Prepared to take the Risk?
Wayne Casey
The views expressed in this column are not those of the National Taxi Association
The taxi trade owe an awful lot to unsung heroes. I am relatively lucky, I can write an article in this magazine and extol my excellence, others, who do infinitely harder work, never get reported on properly. For example, somewhere down the line in the early 1990’s, someone was so upset about buying electrical appliances, getting home and then being faced with fitting a plug, he changed the law and the Plugs and Sockets etc. (Safety) Regulations 1994 (S.I. 1994/1768) came into being (actually it was one of those nasty euro directives – but don’t tell the Daily Mail). Of course, I may have made that bit up. Irrespective, my point still stands, very often it is one person who sees a problem and goes about business quietly gathering the facts and developing an irresistible argument.
So what has the above paragraph got to do with taxis? Well a colleague of mine sent me and various others some rather interesting findings on the loading of wheelchair’s into taxis, whilst some of it has been around for a while, the Edinburgh Taxi Trade did a degree of research a few years ago, the depth of this particular investigation is astounding, citing various legal cross references and giving a quite astonishing insight into the risks many of you perform each day. For this I must offer my thanks in being permitted to borrow research gathered by Les Reid and MR Blackcabs, Manchester’s leading Cab Co.
Okay, the accreditation is now over and on with the article.
The Law
You will all hopefully be aware of RISK assessments. The HSE have on their website a RISK assessment guide for private-hire but none for taxis.
The Health and Safety Executive (HSE) recommend 5 basic steps (these are explained more deeply in HSE document INDG163(rev3). A web version can be found at: www.hse.gov.uk/pubns/indg163.pdf)
The five steps are;
- Identify the hazards
- Decide who might be harmed and how
- Evaluate the risks and decide on precaution
- Record your findings and implement them
- Review your assessment and update if necessary
Of course, you may well believe I am making all of this up, the law states;
“It is a legal requirement for every employer and self-employed person to make an assessment of the health and safety risks arising out of his work. The purpose of the assessment is to identify what needs to be done to control health and safety risks. (Regulation 3 of the Management of Health and Safety at Work Regulations 1999)”
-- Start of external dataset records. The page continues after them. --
/-- R361: the next debit of a launch with a budget, 10 µs on (log 65, DESIGN CHOICE). -/
def State.armDebit (s : State) (l : Launch) : State :=
  let armed := s.timers.any fun t => match t.2 with
    | .budgetDebit lid _ => lid == l.lid
    | _ => false
  if l.budget = 0 ∨ armed then s else s.at (s.tick + 10000) (.budgetDebit l.lid (Config.launchEnergy l.lid (s.tick + 10000)))

/-- R301, R359: the start barrier releases: T0, the slices' start, and word 0 of every task 4 ticks on. -/
def State.startTasks (s : State) (l : Launch) : State :=
  let t := s.tick + 1 + Config.startDelay s.nextId
  let s := s.fresh.onLaunch l.lid fun l => { l with t0 := t }
  let s : State := { s with dies := s.dies.map fun (d : Die) =>
    { d with seqs := d.seqs.map fun q => if q.lid = l.lid ∧ q.t0 = 0 then { q with t0 := t } else q } }
  let s := (s.headerWrite l 1 0).armDebit l
  let s := s.at t .sliceStart
  let cs := s.regionCores l
  if cs = [] then s.at t (.launchClose l.lid) else cs.foldl (fun s x => s.at (t + 4) (.taskStart l.lid x.1)) s

/-- R371: the entries of the region's retired cores, which receive no task (R30). -/
def State.writeRetired (s : State) (l : Launch) : State :=
  (List.range (l.rows * l.cols)).foldl (fun s i =>
    if s.retired (cidAt (l.col0 + i % l.cols) (l.row0 + i / l.cols)) then
      s.recordWrite l (taskOffset i) (taskEntry 5 .zero 0 0 0 0)
    else s) s

/-- R358: a launch is admitted. -/
def State.seatLaunch (s : State) (l : Launch) (i : Image) : State :=
  let s := s.wakeFor l
  let s := if l.resumeAt.isSome then s else s.allotCircuits l i
  let s := (s.segmentPlan l i).foldl (fun s x => s.allotSeg x) s
  let victims := (s.regionCores l).filter fun x => !(s.coreOf x.1).free
  let slice := victims.all fun x => i.fits (0x4000 * wbits (s.coreOf x.1).ctx.misc.part 12 4)
  let s := s.onLaunch l.lid fun l =>
    { l with admitted := true, tasks := (s.regionCores l).map fun x => ⟨x.1, x.2, .notStarted, none⟩ }
  let s := (s.regionCores l).foldl (fun s x =>
    if victims.contains x then s.loadVictim l i slice x else (s.loadFree l i x).mapWrite x.1 1 l) s
  (s.writeRetired l).poke

/-! The spill engine (R134, R363) -/

/-- R363: where a save block begins: at the core's home site (log 63, DESIGN CHOICE). -/
def saveBlockAt (cid : Nat) : Nat := cid / 128 * 2 ^ 36 + 128 * Config.saveBlock cid

/-- R363: where a pool byte of a save block lies: the context's part, of 16 KiB, comes first (log 63, DESIGN CHOICE). -/
def blockByte (block a : Nat) : Nat := block + 0x4000 + a

/-- R363: the pool bytes of chunk `n` below SBASE: one access of each bank. -/
def spillCells (part : Word) (n : Nat) : List Nat := (List.range (min 4096 (sBase part - 4096 * n))).map (4096 * n + ·)

/-- R134 rule 5: the spill engine asks a core's banks for the accesses of a chunk; its traffic follows every other of its tick. -/
def State.spillAsk (s : State) (cid : Nat) (lid : Option Nat) (n : Nat) (as : List BankAcc) : State :=
  (s.fresh.onCore cid fun k => { k with spill := some (lid, n) }).askAt cid s.nextId (.event (.fullPreemption cid))
    (as.map (·.arrived s.tick (2 ^ 16)))

/-- The addresses of a chunk by the sectors of its save block. -/
def chunkPieces (block : Nat) (as : List Nat) : List (List Nat) :=
  (sectorPieces (blockByte block (as.headD 0)) as.length).map fun p => (as.drop p.1).take p.2

/-- R363 step 3: a chunk's bytes in a save block. -/
def State.blockWrite (s : State) (cid block : Nat) (as : List Nat) : State :=
  let pool := (s.coreOf cid).pool
  (chunkPieces block as).foldl (fun s p => s.sectorWrite (p.map fun a => (blockByte block a, pool.read emptyByte a))) s

/-- R363: a chunk's bytes read back from a save block; a sector that cannot be corrected gives them as they lie
(log 63, DESIGN CHOICE). -/
def State.blockRead (s : State) (block : Nat) (as : List Nat) : State × List (Nat × Byte) :=
  ((chunkPieces block as).foldl (fun s p => (s.sectorRead (p.map fun a => blockByte block a)).1) s,
    as.map fun a => (a, s.devByte s.conn.modnum (blockByte block a)))

/-- R364: a chunk of a spilled task's pool on its way to its core. -/
def State.restoreChunk (s : State) (x : Saved) (n : Nat) : State :=
  let (s, ws) := s.blockRead x.block (spillCells x.ctx.misc.part n)
  s.spillAsk x.cid (some x.ctx.lid) n (writeAccs x.cid ws)

/-- R364: a spilled task returns to a core that is free, or makes it so. -/
def State.restoreSave (s : State) (x : Saved) : State :=
  if (s.coreOf x.cid).free && !s.retired x.cid then s.restoreChunk x 0 else s.post (.fullPreemption x.cid)

/-- R364: a task whose pool is back runs on by a swap. -/
def State.restored (s : State) (x : Saved) : State :=
  let s := s.onCore x.cid fun k => { k with spill := none }
  let s := { s with saves := s.saves.filter fun y => !(y.cid == x.cid && y.ctx.lid == x.ctx.lid) }
  (s.beginSwap x.cid x.ctx).onTask x.ctx.lid x.cid fun t => { t with state := .running }

/-! Other cores for a launch that is swapped out (R364) -/

/-- A number moved by `k`. -/
def moved (k : Int) (x : Nat) : Nat := ((x : Int) + k).toNat

/-- A segment on a die `k` further on, what it names of other dies moved alike. -/
def Segment.moved (k : Int) (g : Segment) : Segment :=
  let core := Machine.moved (128 * k)
  let die := Machine.moved k
  let phase := fun (r : PhaseRec) => { r with deltas := r.deltas.map fun x => (x.1, core x.2.1, x.2.2) }
  { g with
    children := g.children.map die
    parent := g.parent.map die
    reports := g.reports.map fun r => (r.1, die r.2)
    deltas := g.deltas.map fun x => (x.1, core x.2.1, x.2.2)
    totals := g.totals.map fun x => (x.1, core x.2.1, x.2.2)
    phases := g.phases.map phase }

/-- R285: a launch's segments are free again. -/
def State.freeSegments (s : State) (lid : Nat) : State :=
  { s with dies := s.dies.map fun (d : Die) =>
      { d with segs := d.segs.each fun g => if g.used && g.lid == lid then Segment.zero else g } }

/-- The segments of a launch, by die. -/
def State.segmentsHeld (s : State) (lid : Nat) : List (Nat × Segment) :=
  s.dies.flatMap fun d => (d.segs.toList.filter fun g => g.used && g.lid == lid).map fun g => (d.num, g)

/-- How many dies on a region's origin lies. -/
def Launch.dieShift (l : Launch) (col row : Nat) : Int :=
  20 * ((row : Int) / 10 - (l.row0 : Int) / 10) + ((col : Int) / 10 - (l.col0 : Int) / 10)

/-- R364: the controller may seat the launch at another origin: every task is swapped out, the origin lies alike on its dies, the
cores are free, and nothing of the launch is tied to where it was (log 63, DESIGN CHOICE). -/
def State.movable (s : State) (l : Launch) (i : Image) (col row : Nat) : Bool :=
  let k := l.dieShift col row
  let mine := s.saves.filter fun x => x.ctx.lid == l.lid
  let segs := s.segmentsHeld l.lid
  (l.tasks.all fun t => t.state == .ended || (t.point.isNone && mine.any fun x => x.cid == t.cid))
    && (col != l.col0 || row != l.row0) && col % 10 == l.col0 % 10 && row % 10 == l.row0 % 10
    && decide (col + l.cols ≤ 200) && decide (row + l.rows ≤ 200)
    && i.handles == [] && (List.range (wbits i.part 16 4)).all (fun n => decide (i.level n ≤ 3))
    && (mine.all fun x => x.ctx.groups.toList.all (·.state != .opened) && x.ctx.binds.toList.all (!·.held)
      && (s.coreOf (moved (128 * k) x.cid)).free && !s.retired (moved (128 * k) x.cid))
    && s.segsFit (segs.map fun x => (moved k x.1, x.2))
    && (s.timers.all fun t => match t.2 with
      | .barrierReport d g _ | .barrierRelease d g _ => ((s.die d).seg g).lid != l.lid
      | _ => true)

/-- R364: the launch and its tasks at another origin. -/
def State.moveLaunch (s : State) (l : Launch) (i : Image) (col row : Nat) : State :=
  let k := l.dieShift col row
  let core := moved (128 * k)
  let segs := (s.segmentsHeld l.lid).map fun x => (moved k x.1, x.2.moved k)
  let m := { l with col0 := col, row0 := row, tasks := l.tasks.map fun t => { t with cid := core t.cid } }
  let s := (segs.foldl (fun s x => s.allotSeg x) (s.freeSegments l.lid)).onLaunch l.lid fun _ => m
  { s with saves := s.saves.map fun x =>
      if x.ctx.lid ≠ l.lid then x
      else { x with cid := core x.cid
                    ctx := { x.ctx with domain := x.ctx.domain.eachIdx fun n _ => s.domainWord m i (core x.cid) n } } }

/-- R358, R359, R364: a waiting launch is tried: admitted, its spilled tasks returned, or its start barrier released. -/
def execLaunchAdmit (lid : Nat) (s : State) : Out :=
  match s.launchOf lid with
  | none => .next s
  | some l =>
    match s.imageOf l with
    | none => .next s
    | some i =>
      if !l.admitted then
        let free := i.handles.all fun x => let o := (s.handle x.1 x.2).owner; o == none || o == some lid
        if free && s.coresReady l && s.segsFit (s.segmentPlan l i) && s.noneAhead l i then .next (s.seatLaunch l i) else .next (s.retryAdmit lid)
      else if l.t0 = 0 then (if s.allResident l then .next (s.startTasks l) else .next s)
      else
        let out := s.saves.filter fun x => x.ctx.lid == lid
        let (col, row) := Config.regionPick s.nextId l.col0 l.row0
        if !out.isEmpty && s.movable l i col row && s.noneAhead l i then
          let s := s.moveLaunch l i col row
          .next ((s.saves.filter fun x => x.ctx.lid == lid).foldl (fun s x => s.restoreSave x) s)
        else if l.tasks.all (fun t => t.point.isNone) && !out.isEmpty && s.coresReady l && s.noneAhead l i then
          .next (out.foldl (fun s x => s.restoreSave x) s)
        else if out.isEmpty then .next s
        else .next (s.retryAdmit lid)

/-- R359: a task's first word issues in the first cycle of its zone that begins now or later. -/
def execTaskStart (lid cid : Nat) (s : State) : Out :=
  let k := s.coreOf cid
  if k.ctx.held && k.ctx.lid == lid && !k.ctx.live && (s.launchOf lid).any (fun l =>
      l.tasks.any fun t => t.cid == cid && t.state == .notStarted) then
    let s := (s.syncClock cid false).onCore cid fun k => { k with ctx := { k.ctx with live := true } }
    let s := s.onTask lid cid fun t => { t with state := .running }
    .next (if (s.coreOf cid).atBkcyc then (s.focus cid).stopHere 1 else s)
  else .next s

/-! Full pre-emption (R363) -/

/-- R363: the incoming task of a core whose victim has been spilled. -/
def State.incoming (s : State) (cid : Nat) : Option (Launch × Nat) :=
  (s.launches.filter fun l => l.admitted && l.t0 == 0).findSome? fun l =>
    ((s.regionCores l).find? (·.1 == cid)).map fun x => (l, x.2)

/-- R363: no request of the victim is incomplete and no operation for it is queued. -/
def State.quietVictim (s : State) (cid lid : Nat) : Bool :=
  (s.reqs.all fun r => !(r.cid == cid && r.lid == lid))
    && (s.coreOf cid).inbound.all fun op => op.lid != lid || op.late

/-- R363 step 3: the victim's context in its save block, its pool's last chunk written. -/
def State.spill (s : State) (cid : Nat) (b : Ctx) : State :=
  { s.onCore cid fun k => { k with bank := none, drain := false, spill := none } with
    saves := s.saves ++ [⟨cid, b, saveBlockAt cid⟩] }

/-- R363 step 4: what comes in after a spill: the incoming task, or a spilled one that may return. -/
def State.afterSpill (s : State) (cid : Nat) : State :=
  match s.incoming cid with
  | some (l, index) =>
    match s.imageOf l with
    | some i =>
      let s := s.loadFree l i (cid, index)
      let next := (s.coreOf cid).ctx
      (s.onCore cid fun k => { k with ctx := Ctx.zero }).beginSwap cid next
    | none => s
  | none => s.poke

/-- R134, R363: the accesses of a chunk have been served: its bytes go to the save block, or are in the pool, and the next follow. -/
def State.spillOn (s : State) (cid : Nat) (lid : Option Nat) (n : Nat) : State :=
  match lid with
  | none =>
    match (s.coreOf cid).bank with
    | none => s.onCore cid fun k => { k with drain := false, spill := none }
    | some b =>
      let s := s.blockWrite cid (saveBlockAt cid) (spillCells b.misc.part n)
      let next := spillCells b.misc.part (n + 1)
      if next = [] then (s.spill cid b).afterSpill cid else s.spillAsk cid none (n + 1) (readAccs cid next)
  | some j =>
    match s.saves.find? fun x => x.cid == cid && x.ctx.lid == j with
    | none => s.onCore cid fun k => { k with spill := none }
    | some x => if spillCells x.ctx.misc.part (n + 1) = [] then s.restored x else s.restoreChunk x (n + 1)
Although I’ll flirt on this now because I’ll embellish later, you should also try to make yourself aware if the wheelchair is safe to carry in a taxi when the wheelchair bound passenger is still seated in the chair. The majority of wheelchairs have not been crash tested.
Basically, whatever your byelaws may say about offering ‘reasonable’ assistance, you must consider the risk, and you must consider it for all situations you believe will arise. If you wish to be the proverbial ‘knight in shining armour’ you must consider the law will not necessarily protect you if things go wrong.
Okay, so lets get to the issue of loading a wheelchair into a taxi, the first thing a driver must do after doing the aforementioned risk assessment is getting the ramps out. Research suggests vehicle ramps are governed by BS 6109 part 2, the British safety standard. This says that amongst other things ramps should:
- Ramps should be fixed to a vehicle at one end, minimum.
- Ramps should have 20 mm edges fitted to the ramps to stop wheelchairs going off the edge.
- Ramps should be weight tested at least annually to show they can withstand a force of 250 kilograms.
So provided your ramps conform to the BS standard, and have been tested so they can withstand the weight of the wheelchair and occupant under load, we face the task of physically moving the passenger up the ramp (which we are certain wont collapse) and into the vehicle.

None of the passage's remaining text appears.